Saved data entries:
+ + + +

@[simp] theorem bodyConfigProgram_life (h : HostCmd) (d : DieId) (s : State) :
    (bodyConfigProgram h d s).1.life = s.life := by
  unfold bodyConfigProgram
  dsimp only
  (repeat' split) <;> simp [*]

@[simp] theorem bodyProgramRead_life (h : HostCmd) (d : DieId) (s : State) :
    (bodyProgramRead h d s).1.life = s.life := by
  unfold bodyProgramRead
  dsimp only
  (repeat' split) <;> simp [*]

@[simp] theorem bodyTraceOpen_life (h : HostCmd) (d : DieId) (s : State) :
    (bodyTraceOpen h d s).1.life = s.life := by
  unfold bodyTraceOpen
  dsimp only
  (repeat' split) <;> simp [*]

@[simp] theorem bodyTraceClose_life (_h : HostCmd) (d : DieId) (s : State) :
    (bodyTraceClose _h d s).1.life = s.life := by
  unfold bodyTraceClose
  dsimp only
  (repeat' split) <;> simp [*]

@[simp] theorem bodyDispatchStatus_life (h : HostCmd) (d : DieId) (s : State) :
    (bodyDispatchStatus h d s).1.life = s.life := by
  simp [bodyDispatchStatus]

@[simp] theorem State.onSep_life (s : State) (d : DieId) (f : Sep → Sep) :
    (State.onSep s d f).life = s.life := by
  simp [State.onSep]

@[simp] theorem State.arbitrate_life (s : State) (d : DieId) :
    (State.arbitrate s d).life = s.life := by
  refine foldl_life _ _ _ fun s a => ?_
  dsimp only
  split <;> simp

@[simp] theorem State.sensorStep_life (s : State) (d : DieId) (tCut : Nat) (b0 : Nat) (n : Fin 32) :
    (State.sensorStep s d tCut b0 n).life = s.life := by
  simp [State.sensorStep]

@[simp] theorem State.sepStart_life (s : State) (d : DieId) :
    (State.sepStart s d).life = s.life := by
  simp [State.sepStart]

@[simp] theorem State.sepDue_life (s : State) (d : DieId) :
    (State.sepDue s d).life = s.life := by
  unfold State.sepDue
  dsimp only
  (repeat' split) <;> simp [*]

@[simp] theorem State.sepLatch_life (s : State) (d : DieId) :
    (State.sepLatch s d).life = s.life := by
  simp [State.sepLatch]

@[simp] theorem State.requestStop_life (s : State) (d : DieId) (a : Fin 8) (cat : Nat) (cause : Nat) :
    (State.requestStop s d a cat cause).life = s.life := by
  simp [State.requestStop]

@[simp] theorem State.failAgain_life (s : State) (d : DieId) (a : Fin 8) (t : Nat) :
    (State.failAgain s d a t).life = s.life := by
  simp [State.failAgain]

@[simp] theorem State.testArm_life (s : State) (d : DieId) (caps : List Cap) (ps : List PairOut) (cy : SepCycle) (a : Fin 8) :
    (State.testArm s d caps ps cy a).life = s.life := by
  simp [State.testArm]

@[simp] theorem execSepCycleCompute_life (d : DieId) (s : State) :
    lifeAfter (execSepCycleCompute d s) s = s.life := by
  unfold execSepCycleCompute
  dsimp only
  (repeat' split) <;> simp [*]

@[simp] theorem State.sepMismatch_life (s : State) (d : DieId) (b : Nat) (m : Nat × Nat × Nat × Nat × Nat) :
    (State.sepMismatch s d b m).life = s.life := by
  simp [State.sepMismatch]

@[simp] theorem execSepResultExchange_life (d : DieId) (s : State) :
    lifeAfter (execSepResultExchange d s) s = s.life := by
  unfold execSepResultExchange
  dsimp only
  (repeat' split) <;> simp [*]

@[simp] theorem execSepCombinedResult_life (d : DieId) (s : State) :
    lifeAfter (execSepCombinedResult d s) s = s.life := by
  unfold execSepCombinedResult
  dsimp only
  (repeat' split) <;> simp [*]

@[simp] theorem State.applySepArm_life (s : State) (d : DieId) (a : Fin 8) (o : SepOut) :
    (State.applySepArm s d a o).life = s.life := by
  unfold State.applySepArm
  dsimp only
  (repeat' split) <;> simp [*]

@[simp] theorem State.sepApply_life (s : State) (d : DieId) (cy : SepCycle) (outs : List SepOut) (single : Bool) :
    (State.sepApply s d cy outs single).life = s.life := by
  simp [State.sepApply]

@[simp] theorem State.sepLate_life (s : State) (d : DieId) :
    (State.sepLate s d).life = s.life := by
  simp [State.sepLate]

@[simp] theorem State.sepFinish_life (s : State) (d : DieId) :
    (State.sepFinish s d).life = s.life := by
  unfold State.sepFinish
  dsimp only
  (repeat' split) <;> simp [*]

@[simp] theorem State.sepBoundary_life (s : State) (d : DieId) :
    (State.sepBoundary s d).life = s.life := by
  simp [State.sepBoundary]

@[simp] theorem State.sepTrack_life (s : State) (d : DieId) :
    (State.sepTrack s d).life = s.life := by
  simp [State.sepTrack]

@[simp] theorem execStopRequestRelease_life (d : DieId) (a : Fin 8) (s : State) :
    lifeAfter (execStopRequestRelease d a s) s = s.life := by
  simp [execStopRequestRelease]

@[simp] theorem State.openStream_life (s : State) (d : DieId) (opcode : Nat) (h : HostCmd) (args : List Nat) :
    (State.openStream s d opcode h args).life = s.life := by
  simp [State.openStream]

@[simp] theorem State.closeStream_life (s : State) (d : DieId) (opcode : Nat) (target : Word) :
    (State.closeStream s d opcode target).life = s.life := by
  simp [State.closeStream]

@[simp] theorem State.configGated_life (s : State) (d : DieId) (check : Option Nat) (units : List UnitId) (admitted : Cfg → Bool) (f : Cfg → Cfg) :
    (State.configGated s d check units admitted f).1.life = s.life := by
  unfold State.configGated
  dsimp only
  (repeat' split) <;> simp [*]

@[simp] theorem bodyConfigGeometry_life (h : HostCmd) (d : DieId) (s : State) :
    (bodyConfigGeometry h d s).1.life = s.life := by
  simp [bodyConfigGeometry]

@[simp] theorem bodyConfigKinematics_life (h : HostCmd) (d : DieId) (s : State) :
    (bodyConfigKinematics h d s).1.life = s.life := by
  unfold bodyConfigKinematics
  dsimp only
  (repeat' split) <;> simp [*]

@[simp] theorem bodyConfigSsmParams_life (h : HostCmd) (d : DieId) (s : State) :
    (bodyConfigSsmParams h d s).1.life = s.life := by
  unfold bodyConfigSsmParams
  dsimp only
  (repeat' split) <;> simp [*]

@[simp] theorem bodyConfigSensor_life (h : HostCmd) (d : DieId) (s : State) :
    (bodyConfigSensor h d s).1.life = s.life := by
  unfold bodyConfigSensor
  dsimp only
  (repeat' split) <;> simp [*]

@[simp] theorem bodyConfigZone_life (h : HostCmd) (d : DieId) (s : State) :
    (bodyConfigZone h d s).1.life = s.life := by
  simp [bodyConfigZone]

@[simp] theorem State.onZone_life (s : State) (d : DieId) (z : Fin 64) (f : Zone → Zone) :
    (State.onZone s d z f).life = s.life := by
  simp [State.onZone]

@[simp] theorem bodyZoneRequest_life (h : HostCmd) (d : DieId) (s : State) :
    (bodyZoneRequest h d s).1.life = s.life := by
  unfold bodyZoneRequest
  dsimp only
  (repeat' split) <;> simp [*]

@[simp] theorem bodyZoneRelease_life (h : HostCmd) (d : DieId) (s : State) :
    (bodyZoneRelease h d s).1.life = s.life := by
  unfold bodyZoneRelease
  dsimp only
  (repeat' split) <;> simp [*]

@[simp] theorem bodySepStatus_life (_h : HostCmd) (d : DieId) (s : State) :
    (bodySepStatus _h d s).1.life = s.life := by
  simp [bodySepStatus]

@[simp] theorem bodySepStream_life (h : HostCmd) (d : DieId) (s : State) :
    (bodySepStream h d s).1.life = s.life := by
  simp [bodySepStream]

@[simp] theorem State.sightReject_life (s : State) (sensor : Nat) (cause : Nat) (port : Nat) (p : List Byte) :
    (State.sightReject s sensor cause port p).life = s.life := by
  simp [State.sightReject]

@[simp] theorem State.onSight_life (s : State) (n : Fin 32) (f : SensorIn → SensorIn) :
    (State.onSight s n f).life = s.life := by
  simp [State.onSight]

@[simp] theorem State.sightFragment_life (s : State) (n : Fin 32) (port : Nat) (p : List Byte) (time : Nat) :
    (State.sightFragment s n port p time).life = s.life := by
  simp [State.sightFragment]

+ + + +

Description of the task>
Count, in the records above, the lines that include "port", and give the number with nothing added.

Result for this exercise>
4